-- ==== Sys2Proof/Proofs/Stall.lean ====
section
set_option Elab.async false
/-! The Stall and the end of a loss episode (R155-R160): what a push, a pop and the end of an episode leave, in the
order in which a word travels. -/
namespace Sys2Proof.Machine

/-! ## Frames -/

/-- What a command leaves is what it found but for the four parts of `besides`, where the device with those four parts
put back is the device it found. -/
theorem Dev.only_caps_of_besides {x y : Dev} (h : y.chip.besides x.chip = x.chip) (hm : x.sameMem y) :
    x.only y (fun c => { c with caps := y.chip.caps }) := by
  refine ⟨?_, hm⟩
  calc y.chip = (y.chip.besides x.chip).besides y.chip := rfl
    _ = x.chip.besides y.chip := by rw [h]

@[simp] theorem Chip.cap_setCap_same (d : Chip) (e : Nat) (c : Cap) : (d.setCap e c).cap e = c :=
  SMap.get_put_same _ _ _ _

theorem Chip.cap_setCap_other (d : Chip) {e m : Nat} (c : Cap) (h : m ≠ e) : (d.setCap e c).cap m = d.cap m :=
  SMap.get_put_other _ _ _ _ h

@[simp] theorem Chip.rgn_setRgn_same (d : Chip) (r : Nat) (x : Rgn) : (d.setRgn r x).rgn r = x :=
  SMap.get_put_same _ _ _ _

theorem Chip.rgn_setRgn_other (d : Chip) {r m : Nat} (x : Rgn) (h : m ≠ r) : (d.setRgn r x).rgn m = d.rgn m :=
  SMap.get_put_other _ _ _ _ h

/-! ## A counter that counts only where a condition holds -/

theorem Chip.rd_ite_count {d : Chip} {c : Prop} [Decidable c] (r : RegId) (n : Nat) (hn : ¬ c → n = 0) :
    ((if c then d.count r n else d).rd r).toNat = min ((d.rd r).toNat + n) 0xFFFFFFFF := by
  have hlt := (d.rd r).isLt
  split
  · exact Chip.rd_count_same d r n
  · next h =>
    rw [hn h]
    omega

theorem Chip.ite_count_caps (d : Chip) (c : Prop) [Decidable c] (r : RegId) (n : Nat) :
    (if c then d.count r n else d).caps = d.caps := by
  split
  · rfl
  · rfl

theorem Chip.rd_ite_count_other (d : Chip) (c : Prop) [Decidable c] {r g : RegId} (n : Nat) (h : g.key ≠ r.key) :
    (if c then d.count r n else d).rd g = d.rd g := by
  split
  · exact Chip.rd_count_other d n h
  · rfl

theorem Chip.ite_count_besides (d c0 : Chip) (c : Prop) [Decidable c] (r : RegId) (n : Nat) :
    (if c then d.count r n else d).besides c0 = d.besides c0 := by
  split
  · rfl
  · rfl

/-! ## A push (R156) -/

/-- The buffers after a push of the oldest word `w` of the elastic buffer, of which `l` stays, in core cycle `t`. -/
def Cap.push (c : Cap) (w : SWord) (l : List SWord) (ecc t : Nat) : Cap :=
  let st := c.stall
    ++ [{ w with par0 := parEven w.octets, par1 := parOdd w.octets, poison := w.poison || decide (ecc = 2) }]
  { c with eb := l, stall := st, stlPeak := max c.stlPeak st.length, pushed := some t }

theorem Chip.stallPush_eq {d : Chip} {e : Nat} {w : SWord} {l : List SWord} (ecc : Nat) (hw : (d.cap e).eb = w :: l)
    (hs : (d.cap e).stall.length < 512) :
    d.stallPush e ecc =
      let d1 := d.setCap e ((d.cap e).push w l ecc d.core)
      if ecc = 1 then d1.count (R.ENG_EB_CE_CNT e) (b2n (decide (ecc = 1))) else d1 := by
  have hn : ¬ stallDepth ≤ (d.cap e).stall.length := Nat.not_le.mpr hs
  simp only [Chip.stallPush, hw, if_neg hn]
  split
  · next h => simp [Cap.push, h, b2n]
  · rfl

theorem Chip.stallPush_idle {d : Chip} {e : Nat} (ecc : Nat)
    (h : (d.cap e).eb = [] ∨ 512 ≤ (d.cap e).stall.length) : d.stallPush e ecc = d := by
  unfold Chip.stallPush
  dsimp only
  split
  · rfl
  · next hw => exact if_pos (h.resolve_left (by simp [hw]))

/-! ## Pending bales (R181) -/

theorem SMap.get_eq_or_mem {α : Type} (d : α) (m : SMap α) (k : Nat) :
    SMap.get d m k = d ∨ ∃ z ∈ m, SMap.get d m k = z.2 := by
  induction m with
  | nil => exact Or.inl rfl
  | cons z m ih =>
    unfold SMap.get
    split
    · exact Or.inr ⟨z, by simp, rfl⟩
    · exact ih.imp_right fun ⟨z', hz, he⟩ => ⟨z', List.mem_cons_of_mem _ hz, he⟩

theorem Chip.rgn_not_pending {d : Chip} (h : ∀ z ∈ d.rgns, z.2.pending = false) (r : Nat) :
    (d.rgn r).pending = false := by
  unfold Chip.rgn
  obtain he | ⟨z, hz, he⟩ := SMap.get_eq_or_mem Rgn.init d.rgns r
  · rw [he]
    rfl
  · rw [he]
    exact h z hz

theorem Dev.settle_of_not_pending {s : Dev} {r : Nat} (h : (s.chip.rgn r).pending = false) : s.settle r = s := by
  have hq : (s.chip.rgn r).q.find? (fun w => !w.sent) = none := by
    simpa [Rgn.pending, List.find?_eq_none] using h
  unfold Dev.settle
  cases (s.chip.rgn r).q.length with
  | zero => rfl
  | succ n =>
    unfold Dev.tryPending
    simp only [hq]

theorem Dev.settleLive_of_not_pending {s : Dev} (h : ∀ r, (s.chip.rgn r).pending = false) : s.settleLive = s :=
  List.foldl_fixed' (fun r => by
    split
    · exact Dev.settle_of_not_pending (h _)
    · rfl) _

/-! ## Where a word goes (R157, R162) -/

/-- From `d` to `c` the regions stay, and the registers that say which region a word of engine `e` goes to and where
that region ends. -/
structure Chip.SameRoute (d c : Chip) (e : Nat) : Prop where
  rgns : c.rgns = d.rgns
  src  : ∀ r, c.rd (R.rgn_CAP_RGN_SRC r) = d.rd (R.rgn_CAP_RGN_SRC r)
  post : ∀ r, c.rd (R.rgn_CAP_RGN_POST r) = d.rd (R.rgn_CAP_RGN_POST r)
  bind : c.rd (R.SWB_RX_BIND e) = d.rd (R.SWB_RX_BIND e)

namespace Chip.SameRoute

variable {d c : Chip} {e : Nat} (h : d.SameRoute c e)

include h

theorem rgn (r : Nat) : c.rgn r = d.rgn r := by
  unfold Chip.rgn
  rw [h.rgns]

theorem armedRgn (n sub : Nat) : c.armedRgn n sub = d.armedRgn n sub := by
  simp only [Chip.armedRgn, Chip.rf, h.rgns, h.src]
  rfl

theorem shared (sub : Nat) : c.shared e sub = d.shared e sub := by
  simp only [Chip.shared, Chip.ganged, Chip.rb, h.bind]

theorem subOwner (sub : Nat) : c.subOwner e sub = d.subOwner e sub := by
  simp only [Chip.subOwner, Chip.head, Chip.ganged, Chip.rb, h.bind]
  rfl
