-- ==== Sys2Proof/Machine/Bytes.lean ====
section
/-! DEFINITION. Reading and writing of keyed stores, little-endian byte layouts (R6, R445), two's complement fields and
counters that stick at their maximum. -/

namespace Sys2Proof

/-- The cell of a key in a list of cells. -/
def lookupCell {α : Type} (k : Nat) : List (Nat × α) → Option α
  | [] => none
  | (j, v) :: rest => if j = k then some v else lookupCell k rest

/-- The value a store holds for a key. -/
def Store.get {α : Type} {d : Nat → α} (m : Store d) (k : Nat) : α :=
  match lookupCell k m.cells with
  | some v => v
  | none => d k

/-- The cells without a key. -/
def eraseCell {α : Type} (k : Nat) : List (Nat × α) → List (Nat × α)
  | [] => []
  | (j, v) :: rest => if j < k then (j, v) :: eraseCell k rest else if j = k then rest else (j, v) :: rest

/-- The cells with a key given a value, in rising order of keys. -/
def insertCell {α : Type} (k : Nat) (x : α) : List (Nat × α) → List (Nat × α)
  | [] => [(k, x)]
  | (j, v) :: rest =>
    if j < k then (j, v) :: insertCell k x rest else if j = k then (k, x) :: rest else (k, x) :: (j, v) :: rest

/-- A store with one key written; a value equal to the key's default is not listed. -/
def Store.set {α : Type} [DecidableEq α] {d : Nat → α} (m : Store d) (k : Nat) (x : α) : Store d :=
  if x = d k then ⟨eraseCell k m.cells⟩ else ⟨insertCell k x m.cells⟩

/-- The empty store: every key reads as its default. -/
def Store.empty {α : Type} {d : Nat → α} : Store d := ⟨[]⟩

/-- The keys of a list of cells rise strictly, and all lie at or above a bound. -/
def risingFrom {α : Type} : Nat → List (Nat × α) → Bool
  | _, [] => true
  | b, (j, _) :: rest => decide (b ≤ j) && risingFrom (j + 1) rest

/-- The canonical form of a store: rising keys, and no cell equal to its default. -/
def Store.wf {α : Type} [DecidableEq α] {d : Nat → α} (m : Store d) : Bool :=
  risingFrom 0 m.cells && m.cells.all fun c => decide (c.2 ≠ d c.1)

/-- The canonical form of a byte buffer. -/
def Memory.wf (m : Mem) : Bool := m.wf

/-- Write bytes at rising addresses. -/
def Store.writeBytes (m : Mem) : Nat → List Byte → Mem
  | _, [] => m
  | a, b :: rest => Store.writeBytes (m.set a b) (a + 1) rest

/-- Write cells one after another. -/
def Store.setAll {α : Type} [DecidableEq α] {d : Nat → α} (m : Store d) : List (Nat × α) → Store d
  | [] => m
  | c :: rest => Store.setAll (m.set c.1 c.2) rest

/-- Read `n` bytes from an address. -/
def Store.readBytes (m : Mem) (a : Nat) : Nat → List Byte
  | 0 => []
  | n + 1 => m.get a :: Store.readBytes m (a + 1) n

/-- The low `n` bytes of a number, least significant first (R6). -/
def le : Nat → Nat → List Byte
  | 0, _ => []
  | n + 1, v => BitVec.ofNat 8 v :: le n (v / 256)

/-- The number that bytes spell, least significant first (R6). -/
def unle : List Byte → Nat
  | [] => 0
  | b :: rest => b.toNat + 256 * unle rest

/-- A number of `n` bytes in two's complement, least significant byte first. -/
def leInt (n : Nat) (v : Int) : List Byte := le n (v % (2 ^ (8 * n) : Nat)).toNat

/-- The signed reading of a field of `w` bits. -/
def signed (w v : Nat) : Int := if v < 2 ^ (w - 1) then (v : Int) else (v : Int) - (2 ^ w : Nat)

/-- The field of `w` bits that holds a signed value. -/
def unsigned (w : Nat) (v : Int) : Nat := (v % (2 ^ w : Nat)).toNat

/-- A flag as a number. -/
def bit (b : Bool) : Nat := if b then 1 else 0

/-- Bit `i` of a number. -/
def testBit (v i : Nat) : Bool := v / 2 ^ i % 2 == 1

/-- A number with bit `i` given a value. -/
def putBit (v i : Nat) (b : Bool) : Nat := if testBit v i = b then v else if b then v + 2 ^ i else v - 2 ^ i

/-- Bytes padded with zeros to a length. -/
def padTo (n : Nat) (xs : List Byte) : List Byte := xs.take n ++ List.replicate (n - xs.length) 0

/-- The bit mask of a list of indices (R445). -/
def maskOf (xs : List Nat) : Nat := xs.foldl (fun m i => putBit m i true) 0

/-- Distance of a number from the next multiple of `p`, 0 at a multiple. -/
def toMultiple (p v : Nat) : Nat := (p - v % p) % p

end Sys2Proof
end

**EXERCISE REQUIREMENTS:** For every line of the records that has the word "value" in it, make a copy.

**EXERCISE ANSWER:**
/-- The value a store holds for a key. -/
/-- The cells with a key given a value, in rising order of keys. -/
/-- A store with one key written; a value equal to the key's default is not listed. -/
/-- The field of `w` bits that holds a signed value. -/
/-- A number with bit `i` given a value. -/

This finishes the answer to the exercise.